The senior rock, which seniors paint with their year of graduation every year.

Keegan Dant and Yishaq Woldesenebet

“Come in building services, come in building services… Is there Vaseline on the door knobs again?”

The school year is coming to its end, which is the moment seniors have been desperately waiting for. This is their chance to get back at the school for all those cruel exams and unnecessary long essays.  

For the class of 2016, it will be a decision they will forever remember and be remembered by. Whether they win with dignity or win with guilt is a choice they’ll have to risk as they strive to top their predecessors of Watkins Mill.

“Seniors participate in pranks because it’s one of those rituals that people go through, like a rite of passage,” TV production teacher Jamaly Allen said. “And because their predecessors have done it before them, they want to out do them by their creativity, imagination, and stakes before them.”

Previous classes have definitely left their mark here at WMHS, but every senior plans to leave a legacy. There is a few fan favorites among the staff here at WMHS.  Social studies resource teacher Adam Schwartz said that his favorite WMHS prank was when “students got here to school really early and had a barbecue/party in the staff parking lot.”

“Some pranks I’ve heard about are, one year when students broke into [former theater teacher Leyanne] Freeman’s room and they piled all their desks up and made a mound, in reference to Lord of the Flies,” Allen added.

Seniors participate in pranks because it’s one of those rituals that people go through like a rite of passage.

— Jamaly Allen

“A prank that happened before I got here is that students slowly, throughout the school year, took all of the chalkboard erasers until gradually there wasn’t any more in any of the classrooms,” social studies teacher Sandy Young said.

Before he was stopping pranks, security guard Steve Smith was pulling them himself.
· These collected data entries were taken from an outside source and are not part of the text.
-- ==== Sys2Proof/Machine/UnitRows.lean ====
section
/-! DEFINITION. What happens to P and D units beside their frames: temperature (R42, R364, R367), sense,
compliance, overload (R45, R49, R50, R52), range switches (R91), excitation (R66 to R68), and a lost
loop-cache word (R113). -/

namespace Sys2Proof.Machine

/-! ## Temperature -/

/-- A new temperature for the units of analogue cluster `k` of PC0–PC11, DC0–DC3, AC0–AC7 (R42): P and D units
apply it at their first frame boundary after now, acquisition units, which have no frames, at once; a calibration run sees
it at the units on the path (Table 15-4, row 0x19). -/
def giveTemp (s : Block) (k : Nat) (v : Int) : Block :=
  let l := if k < 16 then clusterUnits k else (List.range 4).map (· + 64 + 4 * (k - 16))
  forEach l (runTemp s l v) (fun s u =>
    let x := unit s u
    setUnit s u (if k < 16 then { x with tempNew := some (v, s.sysTime), tempAt := s.now }
      else { x with temp := v, tempAt := s.now }))

/-- Bits 8d + 7 to 8d of a register of PATROL that holds a value per die. -/
def dieFld (f : Fld) (d : Nat) : Fld := ⟨f.adr, 8 * d + 7, 8 * d⟩

/-- A die's limit and its derated value (R364). -/
def dieLimit (d : Nat) : Fld × Nat × Nat :=
  match d with
  | 0 => (F.POWER_LIM_ADIE_ADIE0, 5000, 4000)
  | 1 => (F.POWER_LIM_ADIE_ADIE1, 5000, 4000)
  | _ => (F.POWER_LIM_CDIE_CDIE, 6000, 5500)

/-- The analogue die of cluster `k` of PC0–PC11, DC0–DC3, AC0–AC7. -/
def clusterDie (k : Nat) : Nat := if k < 12 then k / 6 else if k < 16 then (k - 12) / 2 else (k - 16) / 4

/-- The hottest sensor of die `d` (0 ADIE0, 1 ADIE1, 2 CDIE) in 1/128 °C: its own `v` °C, and on an analogue die those of
its clusters (R19, R367). -/
def hottest (d : Nat) (v : Int) (clusters : List (Option Int)) : Int :=
  (clusters.take 24).zipIdx.foldl (fun m p => match p.1 with
    | some c => if clusterDie p.2 = d && decide (m < c) then c else m
    | none => m) (v * 128)

/-- The hottest sensor of die `d` (0 ADIE0, 1 ADIE1, 2 CDIE) reads `w` in 1/128 °C: the registers, the derating, and the
event of class 6 (R364, R367). -/
def dieTemp (s : Block) (d : Nat) (w : Int) : Block :=
  let v := satS 8 (w / 128)
  let s := setF s (dieFld F.PATROL_TEMP_NOW_ADIE0 d) (unsigned 8 v)
  let mx := dieFld F.PATROL_TEMP_MAX_ADIE0 d
  let s := if signed 8 (getF s mx) < v then setF s mx (unsigned 8 v) else s
  let l := dieLimit d
  let t := getF s F.POWER_DERATE_T
  let s :=
    if (t : Int) * 128 < w then
      if getF s l.1 = l.2.1 then raise (setF s l.1 l.2.2) F.POWER_STATUS_DERATE else s
    else if w < ((t : Int) - getF s F.POWER_DERATE_HYST) * 128 then setF s l.1 l.2.1
    else s
  if (getF s (dieFld F.PATROL_TEMP_LIM_ADIE0 d) : Int) * 128 < w then patrolEvent s 6 d else s

/-- TEMP_SAMPLE: the temperatures of one SYSTIME multiple of 10 ms; at another time there is none (R42). -/
def effTempSample (t : Temps) (s : Block) : Out :=
  if s.sysTime % 10000000 != 0 then .next s
  else
    let s := forEach ((t.clusters.take 24).zipIdx) s (fun s p =>
      match p.1 with
      | some v => giveTemp s p.2 v
      | none => s)
    let die := fun (s : Block) d v => dieTemp s d (hottest d v t.clusters)
    .next (settleJobs (pacVisit (die (die (die s 0 t.adie0) 1 t.adie1) 2 t.cdie)))

/-- TEMP_STALE: 100 ms without a valid temperature of the cluster; the last valid value stays in use. A cluster
heard since then sets nothing. -/
def effTempStale (cluster : Nat) (s : Block) : Out :=
  withIdx 24 cluster <|
    let us := if cluster < 16 then clusterUnits cluster
      else (List.range 4).map (· + 64 + 4 * (cluster - 16))
    .next (forEach us s (fun s u =>
      if (unit s u).tempAt + 100000000 ≤ s.now then 
        raise s (if u < 64 then uF u F.P_STATUS_TEMP_STALE else aF (u - 64) F.A_STATUS_TEMP_STALE)
      else s))

/-! ## Sense, compliance, overload -/

/-- The range at the pin. -/
def actRange (s : Block) (u : Nat) : Nat := getF s (uF u F.P_RANGE_ACT)

/-- SENSE_CHECK (R49): a voltage-mode unit whose check is not suspended, once at a SYSTIME multiple of 10 ms; at another
time there is none. -/
def effSenseCheck (u : Nat) (isOpen : Bool) (s : Block) : Out :=
  withIdx 64 u <|
    if s.sysTime % 10000000 != 0 || (unit s u).senseAt = s.sysTime + 1 then .next s
    else if isCurrent (actRange s u) || senseOff s u then
      .next (setUnit s u { unit s u with senseInt := false, senseAt := s.sysTime + 1 })
    else
      let s := setUnit s u { unit s u with senseInt := isOpen, senseAt := s.sysTime + 1 }
      .next (if isOpen then unitFlag s u 3 else s)

/-- COMPLIANCE_ONSET (R50, R54): the load takes the unit to its compliance or current limit; while that lasts a cleared
flag is set again at the next frame boundary. -/
def effComplianceOnset (u : Nat) (lasts : Bool) (s : Block) : Out :=
  withIdx 64 u <|
    let s := runLimit (setUnit s u { unit s u with comp := lasts }) u
    .next (if lasts then settleJobs (patrolEvent (unitFlag s u 1) 1 u) else s)

/-- OPEN_LOAD (R52): a D unit in current mode with OPEN_DET 1. -/
def effOpenLoad (u : Nat) (s : Block) : Out :=
  withIdx 64 u <|
    .next (if 48 ≤ u && isCurrent (actRange s u) && flag s (uF u F.D_LOADCFG_OPEN_DET) then
      raise s ⟨unitBase u + R.P_STATUS, 9, 9⟩ else s)

/-- MOD_OVL (R45, R54): an integrator reaches its bound and is clamped; the modulator keeps running. -/
def effModOvl (u : Nat) (lasts : Bool) (s : Block) : Out :=
  withIdx 64 u <|
    let s := setUnit s u { unit s u with ovl := lasts }
    .next (if lasts then settleJobs (patrolEvent (unitFlag s u 2) 2 u) else s)

/-! ## Range switches (R91, Table 04-4) -/

/-- The excitation readback outside the ratiometric range, and before its first window (R67). The whole of XSTAT reads 0
there, also the bits for which R67 names no value (DESIGN CHOICE, log entry 46). -/
def clearExc (s : Block) (u : Nat) : Block :=
  let s := noteUnlocked s u
  let s := setUnit s u { unit s u with exc := {} }
  let s := setF (setF s (uF u F.P_EXC_QUAD) 0x8000) (uF u F.P_EXC_VEXC) 0
  putM (putM s (brgBase u + R.BRG_XSTAT) 0xFFFFFFFF 0) (brgBase u + R.BRG_XPEAK) 0xFFFFFFFF 0

/-- RANGE.ACT of P unit `u` comes to show 4: the first window begins, and the tracker acquires (R66, R67). -/
def startExc (s : Block) (u : Nat) : Block :=
  setUnit s u { unit s u with exc := { highAt := s.sysTime + 1, unlockAt := s.sysTime + 1 } }

/-- The range whose grant unit `u` still needs beside the one at the pin: that of a change in course or of the
playback value it heads for. -/
def neededRange (s : Block) (u code : Nat) : Nat :=
  let x := unit s u
  let other := match x.rc with
    | some c => c.tgt
    | none => if x.enabled && x.goal == .play then selRange s u else code
  if rangePac u code < rangePac u other then other else code

/-- One pin-time change of unit `u`: the switch of a change between modes opens (16) or closes (17), or
RANGE.ACT shows a range, from 32 on that of a switch. -/
def pinChange (s : Block) (u code : Nat) : Block :=
  let x := unit s u
  match code with
  | 16 =>
    if x.hid.isSome then s
    else
      let o := getF s (uF u F.P_STATE_OSTATE)
      setF (setUnit s u { x with hid := some o }) (uF u F.P_STATE_OSTATE) 0
  | 17 =>
    match x.hid with
    | some o => setF (setUnit s u { x with hid := none }) (uF u F.P_STATE_OSTATE) o
    | none => s
  | _ =>
    let r := code % 32
    let s := if u < 48 && r != 4 then clearExc s u else s
    let s := setUnit (setF s (uF u F.P_RANGE_ACT) r) u
      { unit s u with swFrom := if code < 32 then x.swFrom else x.swFrom.drop 1 }
    let s := if (unit s u).rc.isNone then setF s (strF u F.STR_STEVT_RCHG) 0 else s
    let s := if u < 48 && r = 4 then startExc s u else s
    releaseGrant s u (neededRange s u r)

/-- RANGE_SWITCH: the pin-time changes of unit `u` that have come. -/
def effRangeSwitch (u : Nat) (s : Block) : Out :=
  withIdx 64 u <|
    let x := unit s u
    let due := x.actQ.filter (fun p => decide (p.1 ≤ s.sysTime))
    let s := setUnit s u { x with actQ := x.actQ.filter (fun p => decide (s.sysTime < p.1)) }
    .next (settleJobs (forEach due s (fun s p => pinChange s u p.2)))

/-- The frames of a switch that failed hold the range-change value in the old range at the clamp (R91): those already coded
in the new range take the value before them. -/
def clampChain (l : List ChainFrame) (rng : Nat) : List ChainFrame :=
  match l.find? (fun f => f.rng == rng) with
  | some g => l.map (fun f => if f.rng = rng then f else { f with y := g.y, rng := rng })
  | none => l

/-- SW_FAIL: the switches of the oldest change that has reached the pins do not confirm before RANGE.ACT is to show the new
range. The unit keeps the clamp or the open switch and parks with its old range at the pin, its grants and its records
kept; a disable in course is overtaken, and PATROL counts the unit. -/
def effSwFail (u : Nat) (s : Block) : Out :=
  withIdx 64 u <|
    match (unit s u).swFrom with
    | [] => .next s
    | p :: _ =>
      if s.sysTime + 1 < p then .next s
      else
        let s := raise (overtaken s u) (strF u F.STR_STEVT_SW_FAIL)
        let s := setF (setF s (strF u F.STR_STEVT_RCHG) 0) (strF u F.STR_STEVT_GRANT_WAIT) 0
        let x := unit s u
        let s := setUnit s u { x with
          rc := none, actQ := [], hid := x.hid.map (fun _ => 0), goal := .rest, afterDis := true, enabled := false
          swFrom := [], paused := none, rng := getF s (strF u F.STR_SCFG_RRANGE)
          chain := clampChain x.chain (getF s (uF u F.P_RANGE_ACT)) }
        let s := setF (setF s (uF u F.P_STATE_OSTATE) 0) (uF u F.P_STATE_SP_TARGET) 0
        .next (settleJobs (patrolEvent s 1 u))

/-! ## Excitation -/

/-- The measured frequency `f` lies within ±5 % of FNOM, both in 0.1 Hz (R66). -/
def nearFnom (s : Block) (u f : Nat) : Bool :=
  let n := xcfgF s u F.BRG_XCFG_FNOM
  decide (20 * f ≤ 21 * n) && decide (19 * n ≤ 20 * f)

/-- TRK_LOCK (R66): 16 periods in a row below 1 mrad, of a carrier near FNOM whose peak is at least 1 V; E moves to the
compensated excitation. A tracker that was unlocked for 64 periods sets EXC_RANGE all the same. -/
def effTrkLock (u : Nat) (r : TrkReport) (s : Block) : Out :=
  withIdx 48 u <|
    let ok := tracking s u && !locked s u && decide (16 ≤ r.errs.length) &&
      (r.errs.take 16).all (fun e => decide (e < 1000)) && nearFnom s u r.freq && decide (1000000 ≤ r.peak)
    if !ok then .next s
    else
      let s := startBlend (noteUnlocked s u) u
      let x := unit s u
      let s := setUnit s u { x with exc := { x.exc with unlockAt := 0, periods := [] } }
      .next (setF s (F.BRG_XSTAT_TRK_LOCK.at (brgBase u)) 1)

/-- TRK_LOCK_LOSS (R66): 4 periods in a row above 10 mrad, or a frequency away from FNOM; E moves back to e[k]. -/
def effTrkLockLoss (u : Nat) (r : TrkReport) (s : Block) : Out :=
  withIdx 48 u <|
    let four := decide (4 ≤ r.errs.length) && (r.errs.take 4).all (fun e => decide (10000 < e))
    if !locked s u || (!four && nearFnom s u r.freq) then .next s
    else
      let s := startBlend s u
      let x := unit s u
      let s := setUnit s u { x with exc := { x.exc with unlockAt := s.sysTime + 1, periods := [] } }
      .next (setF s (F.BRG_XSTAT_TRK_LOCK.at (brgBase u)) 0)

/-- QUAD of a measured residual (R67). -/
def quadCode (q : Int) : Nat := unsigned 16 (clampI (-32767) 32767 q)

/-- The greatest magnitude among the samples, in µV. -/
def excPeak (l : List ExcSample) : Nat := l.foldl (fun m x => max m (excRaw x).natAbs) 0

/-- The SYSTIME (+ 1) of the last sample of at least 1 V; `old` where there is none. The last sample is taken now. -/
def excHighAt (s : Block) (old : Nat) (l : List ExcSample) : Nat :=
  l.reverse.zipIdx.foldr (fun p m => if 1000000 ≤ (excRaw p.1).natAbs then s.sysTime + 1 - 25 * p.2 else m) old

/-- One measurement window as `periods` keeps it: the sum of squares in µV², the samples, the peak, the quadrature. -/
def excPeriod (w : ExcWindow) : Nat × Nat × Nat × Int :=
  (w.samples.foldl (fun n x => n + (excRaw x).natAbs ^ 2) 0, w.samples.length, excPeak w.samples, w.quad)

/-- VEXC in mV: the RMS over the windows `l`. -/
def excRms (l : List (Nat × Nat × Nat × Int)) : Nat :=
  natSqrt ((l.foldl (fun n p => n + p.1) 0) / max 1 (l.foldl (fun n p => n + p.2.1) 0)) / 1000

/-- VEXC in mV in DC mode: the mean magnitude of the samples. -/
def excMean (l : List ExcSample) : Nat :=
  (l.foldl (fun n x => n + (excRaw x).natAbs) 0) / max 1 l.length / 1000

/-- The mean of the residual quadratures of the windows `l`, to nearest. -/
def excQuad (l : List (Nat × Nat × Nat × Int)) : Int :=
  divRound (l.foldl (fun n p => n + p.2.2.2) 0) l.length

/-- The readback of P unit `u` after a window (R67): in CARRIER mode, locked, over the last 16 carrier periods, else over
this window. VEXC and QUAD keep their values from before lock until 16 periods have ended. NEG is 0 in CARRIER mode, for
which the spec gives it no meaning (DESIGN CHOICE, log entry 46). -/
def excReadback (s : Block) (u : Nat) (w : ExcWindow) : Block :=
  let b := brgBase u
  let l := (unit s u).exc.periods
  let carrier := tracking s u
  let lock := locked s u
  let one := [excPeriod w]
  let rms := excRms (if lock then l else one)
  let s :=
    if lock && decide (l.length < 16) then s
    else
      let s := setF s (uF u F.P_EXC_VEXC) (satU 16 (if carrier then rms else excMean w.samples))
      setF s (uF u F.P_EXC_QUAD) (if lock then quadCode (excQuad l) else 0x8000)
  let s := setF s (F.BRG_XPEAK_UV.at b) (satU 24 ((if lock then l else one).foldl (fun m p => max m p.2.2.1) 0))
  let fc := (w.samples.getLast?.map (fun x => x.fc)).getD 0
  let s := setF s (F.BRG_XSTAT_FMEAS.at b) (if lock then satU 16 (fc / 100) else 0)
  setB s (F.BRG_XSTAT_NEG.at b) (!carrier && decide (w.samples.foldl (fun n x => n + excRaw x) 0 < 0))

/-- Somewhere among the samples, the last of them taken now, the magnitude has been below 1 V for 1 ms; `old` is the SYSTIME
(+ 1) of the last sample of 1 V or more before them (R68). -/
def lowRun (s : Block) (old : Nat) (l : List ExcSample) : Bool :=
  (l.reverse.zipIdx.foldr (fun p (a : Nat × Bool) =>
    let t := s.sysTime + 1 - 25 * p.2
    (if 1000000 ≤ (excRaw p.1).natAbs then t else a.1, a.2 || decide (a.1 + 1000000 ≤ t))) (old, false)).2
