-- ==== Sys2Proof/Certificates/Slice0/Obligations.lean ====
section
/-! DEFINITION. The statements for the provers. -/

open Sys2Proof Sys2Proof.Machine

/-- With a step waiting, a step of the machine is exec of the front of the queue on the state with the rest of the
queue. (95_what_each_step_holds.md) -/
def Obligations.StepRunsFront : Prop :=
  ∀ (c : Instr) (b : Block) (q : List Instr), step ⟨b, c :: q⟩ = exec c ⟨b, q⟩

/-- On an empty queue a step lets 5 ns pass. Where no commit edge of an acquisition unit and no die-link write falls
due in it, device time advances, SYSTIME advances while the part runs, and completions held are posted as far as the
ring has room; with none held, no strobe's pend bit to clear, no selector written in the cycle, and without VAON or
with the 32 kHz oscillator stopped, nothing else changes (DESIGN CHOICE of log entry 1: the table has no row for a
tick). (11_clocks.md, 13_command_processor.md, 14_registers.md, 16_modes_power_faults.md) -/
def Obligations.EmptyQueueIdles : Prop :=
  ∀ (b : Block), (∃ t, step ⟨b, []⟩ = .next ⟨t, []⟩) ∧
    ((∀ x ∈ b.strobes, b.sysTime + 5 < x.due ∨ x.tgt < 64 ∨ 96 ≤ x.tgt) → (∀ w ∈ b.linkQ, b.now + 5 < w.sent + 2000) →
      ∃ u, step ⟨b, []⟩ = .next ⟨flushHeld 64 u, []⟩ ∧ u.now = b.now + 5 ∧
        u.sysTime = (if awake b then b.sysTime + 5 else b.sysTime) ∧ u.cmd = b.cmd ∧ u.units = b.units ∧ u.mem = b.mem ∧
        (b.cmd.held = [] → flushHeld 64 u = u) ∧
        (writtenNow b R.MMU_DESC_SEL = none → writtenNow b R.MMU_PTE_SEL = none → b.hostIf.ugClr = [] →
          (b.aon.on && flag b F.CLOCK_X32_STAT_RUN) = false → u = { b with now := u.now, sysTime := u.sysTime }))

/-- In every state every well-formed command or happening answers a next state, and the queue behind it is untouched.
(95_what_each_step_holds.md) -/
def Obligations.WellFormedStepsAnswer : Prop :=
  ∀ (c : Instr) (b : Block) (q : List Instr), c.wf = true → ∃ t, exec c ⟨b, q⟩ = .next ⟨t, q⟩

/-- From every state whose waiting steps are well formed, whatever the block holds, a step answers a next state whose
queue is the old one less its front, and whose waiting steps are again well formed. (95_what_each_step_holds.md) -/
def Obligations.QueueInvariant : Prop :=
  ∀ (s : State), s.wellQueued = true →
    ∃ t, step s = .next t ∧ t.pending = s.pending.tail ∧ t.wellQueued = true

/-- Right after reset nothing waits, every register reads the Reset column of its block map, and the memories stand in
canonical form. (14_registers.md, 17_host_links_startup.md) -/
def Obligations.ResetMeetsInvariants : Prop :=
  State.reset.pending = [] ∧ State.reset.wellQueued = true ∧ State.reset.toBlock.canonical = true ∧
    ∀ a, getW State.reset.toBlock a = resetWord a ∧ getP State.reset.toBlock a = resetWord a

/-- A happening at a sequencer, unit, lane cluster, region, ring, engine or comparator number that the part does not
have ends in the fault noSuchObject. (01_architecture.md, 95_what_each_step_holds.md) -/
def Obligations.MissingObjectsFault : Prop :=
  ∀ (b : Block) (q : List Instr) (n k : Nat) (l : Bool) (mv : List Int),
    (16 ≤ n → ∀ c ∈ [Instr.ringRead n, .jumpDecision n, .passEnd n, .underrunHoldCheck n, .granuleJump n, .gateRelease n,
      .frame0 n, .stopTakesEffect n, .carveApply n, .admissionRelease n, .safeAnnouncement n, .nodeLost n, .loopCacheUe ⟨n, k⟩],
      exec c ⟨b, q⟩ = .fault .noSuchObject) ∧
    (64 ≤ n → ∀ c ∈ [Instr.openLoad n, .modOvl ⟨n, l⟩, .complianceOnset ⟨n, l⟩, .rangeSwitch n, .swFail n],
      exec c ⟨b, q⟩ = .fault .noSuchObject) ∧
    (8 ≤ n → ∀ c ∈ [Instr.vioLow n, .vioRecover n, .comparatorAlarm ⟨n, mv⟩, .comparatorClear ⟨n, mv⟩, .tmrFire n, .evoutPulseEnd n,
      .gevSlotSend n, .gevReceive n, .gevApply n], exec c ⟨b, q⟩ = .fault .noSuchObject) ∧
    (4 ≤ n → ∀ c ∈ [Instr.stepWdog n, .journalReplay n, .linkLost n, .linkGapEnd n, .trackTick n, .uploadBlock n,
      .writeReachesAdie n, .lossOfLock ⟨n, l⟩, .lockDeclared ⟨n, k⟩], exec c ⟨b, q⟩ = .fault .noSuchObject)

/-- A NOP of any length completes OK in one step and changes nothing but the command path. IDENTIFY writes its 64-byte
identity block, whose first word is 0x4816, to its destination and returns the stepping. GET_STATUS copies 1 to 16
registers to its destination and returns the first; where WIN_DATA is among them, the read of the window is made
first, and an error it meets is dealt with. MODE_QUERY returns the mode and the regions in SAFE. SAFE_ALL takes the
package to SAFE with cause 1, a frequency change in progress first completing, and completes OK; while a
MICROCODE_RELOAD runs, or BACKGROUND has the step, it acts at once and its packet stays. IDENTIFY and GET_STATUS to a
destination that passes the window's end complete BAD_PARAM. Completion (exec answers this next state, under
conditions on state and operands alone) is stated of: nop, identify, getStatus, modeQuery, safeAll.
(13_command_processor.md, 16_modes_power_faults.md) -/
def Obligations.GeneralCommands : Prop :=
  ∀ (b : Block) (q : List Instr) (h : Hdr) (p : List Word),
    (takes b h 0x00 p (fun _ => true) [] = true →
      exec (.nop h p) ⟨b, q⟩ = .next ⟨finish h 0x00 p [] (.done (takePacket b h 0x00) Sts.ok 0 1 0), q⟩) ∧
    (takes b h 0x01 p (· == 3) [0xFFFFFFFF, 0xFFFFFFFF] = true → destOk (takePacket b h 0x01) h (pw64 p 1) 64 = true →
      (identity (takePacket b h 0x01)).length = 16 ∧ (identity (takePacket b h 0x01)).head? = some 0x4816 ∧
      exec (.identify h p) ⟨b, q⟩ = .next ⟨finish h 0x01 p [] (.done (toHost (takePacket b h 0x01) h (pw64 p 1)
        (wordsBytes (identity (takePacket b h 0x01)))) Sts.ok 0 1 (getW b R.GLOBAL_STEPPING).toNat), q⟩) ∧
    (takes b h 0x01 p (· == 3) [0xFFFFFFFF, 0xFFFFFFFF] = true → destOk (takePacket b h 0x01) h (pw64 p 1) 64 = false →
      exec (.identify h p) ⟨b, q⟩ = .next ⟨finish h 0x01 p [] (.done (takePacket b h 0x01) Sts.badParam 0 1 0), q⟩) ∧
    (takes b h 0x02 p (· == 5) [0x3FFFC, 0x1F, 0xFFFFFFFF, 0xFFFFFFFF] = true →
      let t := takePacket b h 0x02
      let n := pb p 2 4 0
      let win := decide (pw p 1 ≤ R.MMU_WIN_DATA) && decide (R.MMU_WIN_DATA < pw p 1 + 4 * n)
      let o := observeAll (if win then winRequest t 8 0 0 else t) (pw p 1) n
      let l := snapshot o (pw p 1) n
      (1 ≤ n → n ≤ 16 → destOk t h (pw64 p 3) (4 * n) = true →
        exec (.getStatus h p) ⟨b, q⟩ = .next ⟨afterReads (finish h 0x02 p [] (.done
          { toHost o h (pw64 p 3) (wordsBytes l) with free := o.free + n } Sts.ok 0 1 (l.headD 0).toNat)), q⟩) ∧
      (destOk t h (pw64 p 3) (4 * n) = false → quiet b = true →
        exec (.getStatus h p) ⟨b, q⟩ = .next ⟨finish h 0x02 p [] (.done t Sts.badParam 0 1 0), q⟩)) ∧
    (∀ s, quiet s = true → afterReads s = s) ∧
    (takes b h 0x09 p (· == 1) [] = true → modeOf b ≠ 0 →
      exec (.modeQuery h p) ⟨b, q⟩ = .next ⟨finish h 0x09 p [] (.done (takePacket b h 0x09) Sts.ok 0 1
        (getF b F.GLOBAL_MODE_CUR + getF b F.GLOBAL_MODE_RGN_SAFE * 2 ^ 12)), q⟩) ∧
    (takes b h 0xF1 p (· == 1) [] = true → safeAtOnce b h = false → modeOf b ≠ 0 →
      exec (.safeAll h p) ⟨b, q⟩ =
        .next ⟨finish h 0xF1 p [] (.done (packageSafe (finishFreq (takePacket b h 0xF1)) 1) Sts.ok 0 1 0), q⟩) ∧
    (safeAtOnce b h = true → exec (.safeAll h p) ⟨b, q⟩ = .next ⟨settleJobs (packageSafe b 1), q⟩)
He graduated in 1981 and had seen a movie where “they ran up the flagpole with women’s underwear and undergarments.” Smith and his friends decided to imitate this prank, but “We didn’t realize building service workers came in about two hours before school starts. And so we came in all happy and I was like ‘yo, where’s our stuff?” Smith said.  “Of course, they saw it and they brought it down before school started.”

But not all pranks are harmless fun. Science teacher Lydia Leecost said that one of the worst senior pranks she’s seen at Watkins Mill was “when students painted the front of the school… the day that the [International Baccalaureate] people came to the school. It was not good at all because there was spray paint all over the front of the school.”

“I’m always disappointed when seniors choose vandalism as a prank,” social studies teacher Michelle Pettit said. “One year, the students took all of the sodas in the history office and put them in the freezer and they exploded all over the freezer. Things like that are not creative in any way, they just create more work for building services.”

“Do something that is funny,” science teacher Matt Johnson said. “You guys get a kick out of it and the students and staff can get a kick out of it too, while not being too damaging, harmful, or vulgar.”  While vandalism can seem funny at the time, it often has serious consequences for seniors beyond cleaning the mess–seniors have been not allowed to walk at graduation for pranks that went wrong in the past.

“[The] message I have for the seniors is to engage in life, engage in the moment; be present in everything you do,” Johnson added.  “You have to just set goals and work on that right then in the moment, and I hope the success will come.” 

“If the seniors are planning a prank, and I am sure they are, I would like to be in on knowing what going to happen, because I don’t want to create work for other people,” principal Carol Goddard said.

But, Goddard is not opposed to pranks, which leaves a lot of room for a great one this year.  “As long as [you] don’t hurt anyone, as long as [you] don’t make too big of a mess for building services and [you] think outside the box [I am fine with whatever prank the seniors do],” Goddard added.